What you are asked to do: All that should come back is the lines of the data below from the one containing "match s.wset d.ws with" to the one containing "else if w.exhausted", inclusive, exactly as they stand.

Source information:
- - -
-- ==== Sys2Proof/Machine/Epochs.lean ====
section
/-!
DEFINITION. Adoption points, publication with its checks, and epoch state changes that arrive from another
device (R19, R21, R179 to R191).
-/

namespace Sys2Proof.Machine

/-! ## Adoption point (R21, R23) -/

/-- The pan latches an epoch and the ladle starts the next step's fetches. -/
def State.adoptionPoint (s : State) (pan : Nat) : State :=
  let p := s.pan pan
  if p.released ∧ p.latched = none then
    s.modPan pan (fun p =>
      { p with latched := some (s.bestEpoch pan), lastLatch := s.bestEpoch pan, ahead := some {} })
  else s

/-- ADOPTION_POINT (R21): once in a step of a released pan. -/
def execAdoptionPoint (pan : Nat) (s : State) : Out :=
  whenThere (decide ((s.pan pan).st ≠ .free)) s (.next (s.adoptionPoint pan))

/-! ## Publication (R185, R187, R190) -/

def mib : Nat := 1048576

/-- Chunks of a payload. -/
def chunksOf (payload : Nat) : Nat := ceilDiv payload mib

/-- Bytes of chunk `i`. -/
def chunkSize (payload i : Nat) : Nat := min mib (payload - i * mib)

/-- The last number has been issued (R179). -/
def WSet.exhausted (w : WSet) : Bool := decide (0xFFFFFFFE < w.next)

/-! ## Weight streams (R187, R198, R199) -/

/-- The job's stream key. -/
def State.jobKey (s : State) (job : Nat) : Option (List Byte) :=
  (s.keys.find? (fun k => k.kind = 1 ∧ k.job = job)).map (·.key)

/-- What names a chunk of a stream: WS, EPOCH, chunk. -/
def chunkName (ws e i : Nat) : List Byte := toLe 4 ws ++ toLe 4 e ++ toLe 4 i

/-- A chunk as it leaves the device: sealed under the job's stream key with its tag when ENCRYPT is 1, else with its
CRC-32. None when there is no key. DESIGN CHOICE (log 131): nonce and additional data of a stream, which R199 does not
state, are the chunk's name. -/
def State.sealStream (s : State) (w : WSet) (e i : Nat) (b : List Byte) : Option (List Byte) :=
  if s.getB R.EPC_POLICY_ENCRYPT lKeep then
    (s.jobKey w.job).map (fun k =>
      let r := gcmSeal k (chunkName w.decl.ws e i) (chunkName w.decl.ws e i) b
      r.1 ++ r.2)
  else some (b ++ toLe 4 (crc32 b).toNat)

/-- Bytes that follow a chunk: its tag, or its CRC-32. -/
def State.sealLen (s : State) : Nat := if s.getB R.EPC_POLICY_ENCRYPT lKeep then 16 else 4

/-- The chunk that arrived, when its tag or CRC-32 is good. -/
def State.openStream (s : State) (w : WSet) (e i : Nat) (b : List Byte) : Option (List Byte) :=
  let n := b.length - s.sealLen
  if s.getB R.EPC_POLICY_ENCRYPT lKeep then
    (s.jobKey w.job).bind (fun k =>
      gcmOpen k (chunkName w.decl.ws e i) (chunkName w.decl.ws e i) (b.take n) (b.drop n))
  else if (crc32 (b.take n)).toNat = leNat (b.drop n) then some (b.take n)
  else none

/-- A chunk is sent on VC4 to a target: packets of 16 bytes that name it and the place in it, and up to 2,032 of its bytes
(log 64). -/
def State.sendWeights (s : State) (w : WSet) (target e i : Nat) (b : List Byte) : State :=
  match s.sealStream w e i b with
  | none => s
  | some c => forEach (chunks 2032 (ceilDiv c.length 2032) c).zipIdx s (fun s (x : List Byte × Nat) =>
      s.issue { device := target, space := 1, offset := w.baseOf e + i * mib + 2032 * x.2, type := 0x40, vc := 4
                len := 16 + x.1.length, job := w.job, op := 1, jobgen := (s.job w.job).gen
                payload := chunkName w.decl.ws e i ++ toLe 4 (2032 * x.2) ++ x.1 } .other)

/-- The targets but for this device. -/
def State.farTargets (s : State) (w : WSet) : List Nat := w.decl.targets.filter (fun t => t ≠ s.device)

/-- The die whose HBM takes the bytes at an offset. -/
def State.hbmDie (s : State) (off : Nat) : Nat := match s.hbmHome off with | some h => h / 2 ^ 36 | none => 0

/-- A sealed chunk was opened, or its tag failed, on the die that takes it (R206). -/
def State.countSealed (s : State) (off : Nat) (good : Bool) : State :=
  s.bump (if good then R.EPC_DSTREAM_CHUNKS else R.EPC_DSTREAM_TAGFAIL) (lDie (s.hbmDie off))

/-- A whole chunk of another device's stream: written into the slot when it is good. The status of the acknowledgement. -/
def State.streamChunk (s : State) (w : WSet) (e i : Nat) (b : List Byte) : State × Nat :=
  let off := w.baseOf e + i * mib
  let enc := s.getB R.EPC_POLICY_ENCRYPT lKeep
  match s.openStream w e i b with
  | none => (if enc then s.countSealed off false else s, 1)
  | some d =>
    let s := if enc then s.countSealed off true else s
    ((s.wrTier 1 off d).modWset w.decl.ws (fun w =>
      w.modEntry e (fun t => { t with written := max t.written (i * mib + d.length) })), 0)

/-- A packet of a stream: its bytes join those of its chunk. -/
def State.streamPiece (s : State) (b : List Byte) : State × Nat :=
  let (ws, e, i, off) := (fieldAt b 0 4, fieldAt b 4 4, fieldAt b 8 4, fieldAt b 12 4)
  match s.wset ws with
  | none => (s, 0)
  | some w =>
    let key := (ws * 2 ^ 32 + e) * 2 ^ 32 + i
    let got := if off = 0 then [] else mgetD s.epc.rx key []
    if w.stateOf e ≠ .draft ∨ got.length ≠ off ∨ chunksOf w.decl.payload ≤ i then (s, 0)
    else
      let c := got ++ b.drop 16
      if c.length < chunkSize w.decl.payload i + s.sealLen then
        ({ s with epc := { s.epc with rx := mput s.epc.rx key c } }, 0)
      else { s with epc := { s.epc with rx := mdel s.epc.rx key } }.streamChunk w e i c

/-- Every target has acknowledged every chunk. -/
def WSet.allAcked (w : WSet) (p : PubWriter) : Bool :=
  w.decl.targets.all (fun t => (List.range p.chunks).all (fun i => p.acked.contains (t, i)))

/-- The epoch becomes PROVISIONAL once all is acknowledged, and stage 6 ends (R182, R187). -/
def State.provisional (s : State) (ws : Nat) (w : WSet) (p : PubWriter) : State :=
  if w.allAcked p then
    let s := s.putEpoch ws p.epoch .provisional 0
    (s.modWset ws (fun w => { w with
      writer := none
      check := some { epoch := p.epoch, step := p.step, pan := p.pan, station := p.station } })).endStage6 p
  else s

/-- Commands of opcode 0Bh whose stage 6 has been released and not begun, for a weight set. -/
def State.pubWaiting (s : State) (ws : Nat) : List Cmd :=
  s.hcx.waiting.filter (fun c => c.op = 0x0B ∧ c.begun ∧ c.stage = 0 ∧ fieldAt c.params 0 1 = ws)

/-- PUBLISH with no number left: refused, stage 6 ends, the alarm is raised (R179). -/
def State.publishExhausted (s : State) (ws pan station : Nat) (w : WSet) : State :=
  let s := s.alarm Kind.epochExhausted w.job (alarmKey 16 ws)
  let s := forEach (s.pubWaiting ws) s (fun s (c : Cmd) => s.finish c Status.refused 0 0)
  s.endStage6 { image := false, epoch := 0, pan := pan, station := station, step := 0, chunks := 0 }

/-- Chunk `i` of an epoch as the master weights convert to it (R187, R196). -/
def State.converted (s : State) (w : WSet) (e i : Nat) : List Byte :=
  let m := s.rdTier 1 w.decl.masters w.decl.mastersBytes
  (List.range (chunkSize w.decl.payload i)).map (fun k => Config.converted w.decl.layout m e (i * mib + k))

/-- The chunks of an epoch leave for the other targets. -/
def State.sendEpoch (s : State) (ws e : Nat) : State :=
  match s.wset ws with
  | none => s
  | some w => forEach (s.farTargets w) s (fun s t =>
      forEach (List.range (chunksOf w.decl.payload)) s (fun s i => s.sendWeights w t e i (s.converted w e i)))

/-- Stage 6 begins to write: the operation holds its entry, the number is issued, the chunks leave. -/
def State.publishWrite (s : State) (ws pan station tag : Nat) (w : WSet) : State :=
  let step := (s.pan pan).step
  let e := w.next
  let s := (s.issueEpoch ws w.nextSlot step (fun e =>
    { image := false, epoch := e, pan := pan, station := station, step := step
      chunks := chunksOf w.decl.payload, entry := some ((s.pan pan).master, tag % 4096) })).sendEpoch ws e
  let s := forEach (s.pubWaiting ws) s (fun s (c : Cmd) => s.setCmd { c with stage := e })
  let s := s.modPan pan (fun p => { p with pubReleased := false })
  let s := (s.clearPub.setF R.EPC_PUB_WS lKeep ws).setF R.EPC_PUB_BUSY lKeep 1
  let s := s.setF R.EPC_PUB_EPOCH lKeep e
  match s.wset ws with
  | none => s
  | some w =>
    match w.writer with
    | some p => s.provisional ws w p
    | none => s

/-- Stage 6 waits: the reasons are shown and the time is counted (R185, R190). -/
def State.publishWait (s : State) (ws waitedUs : Nat) (w : WSet) : State :=
  let prov := w.anyProvisional
  let slot := w.nextHeld
  let table := w.occupant == .held
  let s := (s.setF R.EPC_PUB_WS lKeep ws).setF R.EPC_PUB_BUSY lKeep 1
  let s := (s.setB R.EPC_PUB_WAITPROV lKeep prov).setB R.EPC_PUB_WAITSLOT lKeep slot
  let s := (s.setB R.EPC_PUB_WAITTABLE lKeep table).bump R.EPC_WAITS_PUBWAIT lKeep waitedUs
  if table then s.alarm Kind.epochTableFull w.job (alarmKey 16 ws) else s

/-- A writer of any weight set that serves a pan's station. -/
def State.publishing (s : State) (pan station : Nat) : Bool :=
  s.epc.sets.any (fun p => match p.2.writer with
    | some q => !q.image && decide (q.pan = pan) && decide (q.station = station)
    | none => false)

/-- Stage 6 of a PUBLISH station is presented: an operation of the boundary master's die (log 127). -/
def State.publishBegin (s : State) (pan station waitedUs : Nat) (d : StationDecl) : State :=
  let p := s.pan pan
  match s.wset d.ws with
  | none => s
  | some w =>
    if !p.released || p.pubDone.contains station || s.publishing pan station || w.decl.kind == 1
        || (d.onCommand && !p.pubReleased) || !s.mayIssue p.master pan d 0 0 || w.job != p.job then s
    else if w.exhausted then s.publishExhausted d.ws pan station w
    else if w.anyProvisional || w.nextHeld || w.occupant == .held then s.publishWait d.ws waitedUs w
    else s.issueEntry p.master pan d 0 0 (fun tag s => s.publishWrite d.ws pan station tag w)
- - -
Expected answer:
  match s.wset d.ws with
  | none => s
  | some w =>
    if !p.released || p.pubDone.contains station || s.publishing pan station || w.decl.kind == 1
        || (d.onCommand && !p.pubReleased) || !s.mayIssue p.master pan d 0 0 || w.job != p.job then s
    else if w.exhausted then s.publishExhausted d.ws pan station w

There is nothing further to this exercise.